Мне нужно на воздух иначе свалюсь, иначе лёгкие захлебнутся паникой или я, наконец, дам слабину и взвою раненным зверем. Но улизнуть не получится. Наши с Драгошем руки до сих пор плотно сцеплены; сжаты крепко – до ломоты, до побеления костяшек, вопреки всем правилам и косым взглядам подметивших его вольность гостей, а собственные желания поддаются воле супруга как масло раскалённому ножу. Я подчиняюсь, устало опустив глаза, не найдя в себе ни сил, ни достойных причин сопротивляться.

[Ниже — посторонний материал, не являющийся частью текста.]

/-! ### Threading and paper end -/

/-- The threaded event makes the threading magazine active with path_fixed less paper, the web at F_in = path_fixed and C = 0
and the cutter afresh; the web is READY, in CHANGEOVER where SCH asks for one in the same event, and with another magazine's
ask held in CHANGEOVER or, that ask dropped, READY. Under calibrate on load a strip mark that was NONE is AWAITING (the pass
that follows may create the strip, and a magazine found EMPTY loses the mark), and at a changeover's completion the other
magazine's AWAITING mark is NONE; MAG_LOW is raised where the leader brings the length below the low mark, then
CHANGEOVER_DONE at a changeover's completion. Without a threading it is discarded (R34, R88, R91, R92, R93, R120). A paper
end of the threaded roll makes the web FAULT, the active magazine EMPTY with 0 remaining, and ends a run: its frame is
SPOILED, a PENDING mark becomes NONE, a live print is lost with PAPER_END, its loss accounted and FRAME_LOST raised as the
EMPTY change leaves the counts, and its supply is abandoned; a paper end of a roll being threaded abandons the threading and
makes that magazine EMPTY; each raises MAG_LOW, where not yet reported (at a length already 0 too: log 54), and MAG_EMPTY. A
magazine that so becomes EMPTY has no frame in the queue, a committed head among them giving up its supply, its strip mark is
NONE, and a changeover toward it is asked and held no longer, while the other magazine's frames stay (but for a line that the
run's loss fails); with no roll fed it has no effect (R38, R73, R74, R89, R92, R94, R98, R103, R158, R162; in FAULT a run
that a cutter fault let go on goes on: the model's choice, log 39; that these notices precede those of the run's loss: log
48). -/
def Obligations.ThreadedAndPaperEnd : Prop :=
  let gone := fun (s : State) (m : Mag) => magLowNotice s m (s.web.mag m).lowReported 0 ++
    (if (s.web.mag m).state = .empty then [] else [(.magEmpty, le1 m.code ++ le1 1 ++ le4 (s.web.mag m).remaining)])
  let unusable := fun (s t : State) (m : Mag) => (∀ f ∈ t.sch.queue, f.mag ≠ m) ∧ t.sch.mark m = .none ∧
    (∀ h, committedHead s = some h → h.mag = m → HeadGone h s t) ∧ t.web.ask ≠ some m ∧ t.sch.changeover ≠ .pending m ∧
    (s.web.ask = some m → t.sch.changeover ≠ .asked m)
  (∀ (s : State) (m : Mag), Undisturbed s → s.web.threading = some m →
    s.web.state = .threading ∨ s.web.state = .clearing ∨ s.web.state = .changeover →
    ∃ t, exec .threadedEvent s = .next t ∧ LinkSame s t ∧ t.web.active = some m ∧
      (t.web.mag m).remaining = (s.web.mag m).remaining - s.set.settings.pathFixed ∧
      MagKeeps (s.web.mag m.other) (t.web.mag m.other) ∧ t.web.map = s.web.map ∧ t.web.run = s.web.run ∧
      t.web.fIn = s.set.settings.pathFixed ∧ t.web.c = 0 ∧
      (s.web.ask = none ∨ s.web.ask = some m → t.web.state = .ready ∨
        (t.web.state = .changeover ∧ ∃ m', t.sch.changeover = .asked m' ∧ t.web.ask = some m')) ∧
      (s.web.ask = some m.other → t.web.state = .changeover ∨
        (t.web.state = .ready ∧ t.web.ask = none ∧ (t.web.mag m.other).state = .empty)) ∧
      (s.web.ask = none → s.sch.changeover = .clear → s.ort.slots.all (· == none) = true → t.web.state = .ready) ∧
      (s.cut.state ≠ .fault → t.cut.state = .idle ∧ t.cut.offset = 0 ∧ t.cut.missCount = 0 ∧ t.cut.nextCut = none ∧
        t.cut.gaps = [] ∧ t.cut.carried = none ∧ t.cut.abandoned = s.cut.abandoned) ∧
      (s.set.settings.calibrateOnLoad ≠ 0 → s.sch.mark m = .none → t.sch.mark m = .awaiting ∨
        (∃ n, t.sch.mark m = .created n) ∨ (t.sch.mark m = .none ∧ (t.web.mag m).state = .empty)) ∧
      (s.set.settings.calibrateOnLoad = 0 → s.sch.mark m = .none → t.sch.mark m = .none) ∧
      (s.web.ask = some m → s.sch.mark m.other = .awaiting → t.sch.mark m.other = .none) ∧
      (let left := (s.web.mag m).remaining - s.set.settings.pathFixed
       Raises s t (magLowNotice s m (s.web.mag m).lowReported left ++ (if s.web.ask = some m then
        [(.changeoverDone, le1 m.code ++ le1 (s.web.mag m).state.code ++ le4 left)] else []))) ∧
      t.exu = s.exu ∧ OrtKeeps s.ort t.ort ∧ SrtKeeps s.srt t.srt ∧ t.prc = s.prc ∧ t.set = s.set) ∧
  (∀ s : State, Undisturbed s → s.web.threading = none ∨ s.web.state = .ready ∨ s.web.state = .fault ∨
    s.web.state = .unthreaded →
    ∃ t, exec .threadedEvent s = .next t ∧ LinkSame s t ∧ OnlyLink s t) ∧
  (∀ (s : State) (m : Mag), Undisturbed s → s.web.active = some m → (s.web.run ≠ none → s.web.map ≠ []) →
    s.web.state = .ready ∨ (s.web.state = .changeover ∧ s.web.threading = none) →
    ∃ t, exec .paperEndSensor s = .next t ∧ LinkSame s t ∧ t.web.state = .fault ∧ t.web.run = none ∧
      t.web.flush = none ∧ t.web.flushTimer = none ∧
      (t.web.mag m).state = .empty ∧ (t.web.mag m).remaining = 0 ∧ RaisesFirst s t (gone s m) ∧
      MagKeeps (s.web.mag m.other) (t.web.mag m.other) ∧ t.web.active = some m ∧
      t.web.map.map (fun e => (e.frame.number, e.start)) = s.web.map.map (fun e => (e.frame.number, e.start)) ∧
      (∀ e, s.web.run ≠ none → (s.web.map.map fun x => x.frame.number).Nodup → t.web.newest = some e →
        e.webState ≠ .exposing) ∧
      (∀ e, s.web.run ≠ none → (s.web.map.map fun x => x.frame.number).Nodup → s.web.newest = some e →
        e.webState ≠ .exposed → ∃ e', t.web.newest = some e' ∧ e'.frame.number = e.frame.number ∧
          e'.webState = .spoiled ∧ e'.mark = (if e.mark = .pending then .none else e.mark) ∧
          (e.webState = .exposing → e.frame.isStrip = false → e'.frame.live = false)) ∧
      (∀ e q, s.web.run ≠ none → (s.web.map.map fun x => x.frame.number).Nodup → s.web.newest = some e →
        e.webState = .exposing → e.frame.live = true → e.frame.ref = some q →
        LossTaken ⟨e.frame, q, .paperEnd, .webMap, none⟩ (paperGone m s) t) ∧
      (∀ c e, s.ifu.current = some c → s.web.run ≠ none → s.web.newest = some e → e.frame.number = c.frame →
        CurrentGone c s t) ∧
      t.exu = { s.exu with head := if s.web.run ≠ none ∧ s.exu.head = .exposing then .ready else s.exu.head } ∧
      t.cut.state = s.cut.state.stopFeed ∧ SrtKeeps s.srt t.srt ∧ t.prc = s.prc ∧ t.set = s.set ∧
      ((s.web.mag m).state ≠ .empty → unusable s t m ∧
        (s.web.run = none → (s.sch.queue.filter fun f => f.mag != m).Sublist t.sch.queue))) ∧
  (∀ (s : State) (m : Mag), Undisturbed s → s.web.threading = some m →
    s.web.state = .changeover ∨ s.web.state = .threading ∨ s.web.state = .clearing →
    ∃ t, exec .paperEndSensor s = .next t ∧ LinkSame s t ∧ t.web.state = .fault ∧ t.web.threading = none ∧
      (t.web.mag m).state = .empty ∧ (t.web.mag m).remaining = 0 ∧ RaisesFirst s t (gone s m) ∧
      MagKeeps (s.web.mag m.other) (t.web.mag m.other) ∧ t.web.map = s.web.map ∧ t.web.active = s.web.active ∧
      t.exu = s.exu ∧ SrtKeeps s.srt t.srt ∧ t.prc = s.prc ∧ t.set = s.set ∧
      ((s.web.mag m).state ≠ .empty → unusable s t m ∧
        (s.sch.queue.filter fun f => f.mag != m).Sublist t.sch.queue)) ∧
  (∀ (s : State) (m : Mag), Undisturbed s → s.web.state = .fault → s.web.active = some m →
    ∃ t, exec .paperEndSensor s = .next t ∧ LinkSame s t ∧ t.web.state = .fault ∧
      (t.web.mag m).state = .empty ∧ (t.web.mag m).remaining = 0 ∧ RaisesFirst s t (gone s m) ∧
      MagKeeps (s.web.mag m.other) (t.web.mag m.other) ∧ t.web.map = s.web.map ∧ t.web.active = s.web.active ∧
      t.web.run = s.web.run ∧ t.exu = s.exu ∧ SrtKeeps s.srt t.srt ∧ t.prc = s.prc ∧ t.set = s.set ∧
      ((s.web.mag m).state ≠ .empty → unusable s t m ∧
        (s.sch.queue.filter fun f => f.mag != m).Sublist t.sch.queue)) ∧
  (∀ s : State, Undisturbed s → s.web.state = .unthreaded ∨ (s.web.state = .fault ∧ s.web.active = none) ∨
    (s.web.threading = none ∧ (s.web.state = .threading ∨ s.web.state = .clearing)) →
    ∃ t, exec .paperEndSensor s = .next t ∧ LinkSame s t ∧ OnlyLink s t)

Успею ещё. Послушно следую за ним на безлюдную террасу, где порывистый ветер тут же пробирает до костей, хлещет по икрам ледяным атласом, врывается в лёгкие долгожданной свежестью.

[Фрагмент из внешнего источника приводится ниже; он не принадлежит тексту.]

theorem SchKeeps.trans {x y z : Sch} (h : SchKeeps x y) (k : SchKeeps y z) : SchKeeps x z :=
  ⟨fun e => k.room (h.room e), fun m => (h.marks m).trans (k.marks m)⟩

theorem Settles.rfl {s : State} : Settles s s :=
  ⟨.rfl, .rfl, .rfl, Eq.refl _, .rfl, .rfl, .rfl, Eq.refl _, Eq.refl _, Eq.refl _, Eq.refl _⟩

theorem Settles.trans {s t u : State} (h : Settles s t) (k : Settles t u) : Settles s u :=
  ⟨h.ort.trans k.ort, h.sch.trans k.sch, h.ifu.trans k.ifu, k.exu.trans h.exu, h.web.trans k.web, h.cut.trans k.cut,
    h.srt.trans k.srt, k.prc.trans h.prc, k.set.trans h.set, k.free.trans h.free, k.pending.trans h.pending⟩

theorem Keeps.rfl {s : State} : Keeps s s := { Settles.rfl with lnk := .rfl }

theorem Keeps.trans {s t u : State} (h : Keeps s t) (k : Keeps t u) : Keeps s u :=
  { h.toSettles.trans k.toSettles with lnk := h.lnk.trans k.lnk }

/-- Transitivity with the later operation first, as a goal about nested operations is read. -/
theorem Keeps.after {s t u : State} (k : Keeps t u) (h : Keeps s t) : Keeps s u := h.trans k

/-- A change of WEB's ask, flush timer or flush alone; during a run neither timer nor flush starts. -/
theorem WebKeeps.aside {x y : Web} (hm : y.map = x.map) (hr : y.run = x.run) (ha : y.active = x.active)
    (hA : y.magA = x.magA) (hB : y.magB = x.magB) (hs : y.state = x.state) (hf : y.fIn = x.fIn) (hc : y.c = x.c)
    (ht : y.threading = x.threading)
    (hx : x.run ≠ none ∨ x.state = .fault → x.flush = none → x.flushTimer = none → y.flush = none ∧ y.flushTimer = none) :
    WebKeeps x y :=
  ⟨hm, hr, ha, hA ▸ .rfl, hB ▸ .rfl, fun e => hs.trans e, fun e => hs.symm.trans e, Or.inl ht, Or.inl ⟨hf, hc⟩, hx⟩

/-! ### Block updates -/

theorem keeps_setLnk {s : State} {x : Lnk} (h : LnkKeeps s.lnk x) : Keeps s (s.setLnk x) := { Keeps.rfl with lnk := h }

theorem keeps_setOrt {s : State} {x : Ort} (h : OrtKeeps s.ort x) : Keeps s (s.setOrt x) := { Keeps.rfl with ort := h }

theorem keeps_setSch {s : State} {x : Sch} (h : SchKeeps s.sch x) : Keeps s (s.setSch x) := { Keeps.rfl with sch := h }

/-- SCH changed but for its queue. -/
theorem keeps_sameQueue (s : State) (x : Sch) (h : x.queue = s.sch.queue) (ha : x.markA = s.sch.markA)
    (hb : x.markB = s.sch.markB) : Keeps s (s.setSch x) :=
  keeps_setSch ⟨fun e => h ▸ e, fun m => by cases m <;> exact Or.inl (by assumption)⟩

theorem keeps_setIfu {s : State} {x : Ifu} (h : IfuKeeps s.ifu x) : Keeps s (s.setIfu x) := { Keeps.rfl with ifu := h }

theorem keeps_setWeb {s : State} {x : Web} (h : WebKeeps s.web x) : Keeps s (s.setWeb x) := { Keeps.rfl with web := h }

theorem keeps_setCut {s : State} {x : Cut} (h : CutKeeps s.cut x) : Keeps s (s.setCut x) := { Keeps.rfl with cut := h }

theorem keeps_setSrt {s : State} {x : Srt} (h : SrtKeeps s.srt x) : Keeps s (s.setSrt x) := { Keeps.rfl with srt := h }

theorem keeps_setDue (s : State) (x : Due) : Keeps s (s.setDue x) := { Keeps.rfl with }

theorem keeps_setPorts (s : State) (x : List PortOut) : Keeps s (s.setPorts x) := { Keeps.rfl with }

/-! ### Shared operations -/

theorem drive_keeps (p : PortOut) (s : State) : Keeps s (drive p s) := keeps_setPorts s _

theorem owePass_keeps (s : State) : Keeps s (owePass s) := keeps_setDue s _

theorem oweRun_keeps (s : State) : Keeps s (oweRun s) := keeps_setDue s _

theorem oweWindow_keeps (s : State) : Keeps s (oweWindow s) := keeps_setDue s _

theorem oweFlush_keeps (s : State) : Keeps s (oweFlush s) := keeps_setDue s _

theorem oweAsk_keeps (s : State) : Keeps s (oweAsk s) := keeps_setDue s _

theorem oweQueue_keeps (s : State) : Keeps s (oweQueue s) := keeps_setDue s _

Когда Золотарёв, наконец, отпускает мою руку, я пытаюсь сделать вид, что нахожусь здесь одна, но выходит неважно. Взгляд то и дело возвращается к статной фигуре мужа, а чувства к нему слишком противоречивы, чтобы чётко обозначить свою позицию. В один момент он видится самодовольным и грубым, дикарём и насильником, а в следующий – такой же жертвой обстоятельств как я.
– Спасибо, – произношу слишком неожиданно даже для самой себя. В темноте не разобрать выражения его лица. Может, это и к лучшему, не придётся лишний раз сожалеть о сказанном.
– За что? – звучит холодным ответом.
Иного ждать не приходится, но в груди всё равно что-то сжимается от его голоса.
Страх?
– За то, что не выдал, – нехотя признаю, пока Драгош накидывает свой пиджак мне на плечи. – За то, что выдернул из душного зала – за заботу. Ты мог бы ничего этого не делать.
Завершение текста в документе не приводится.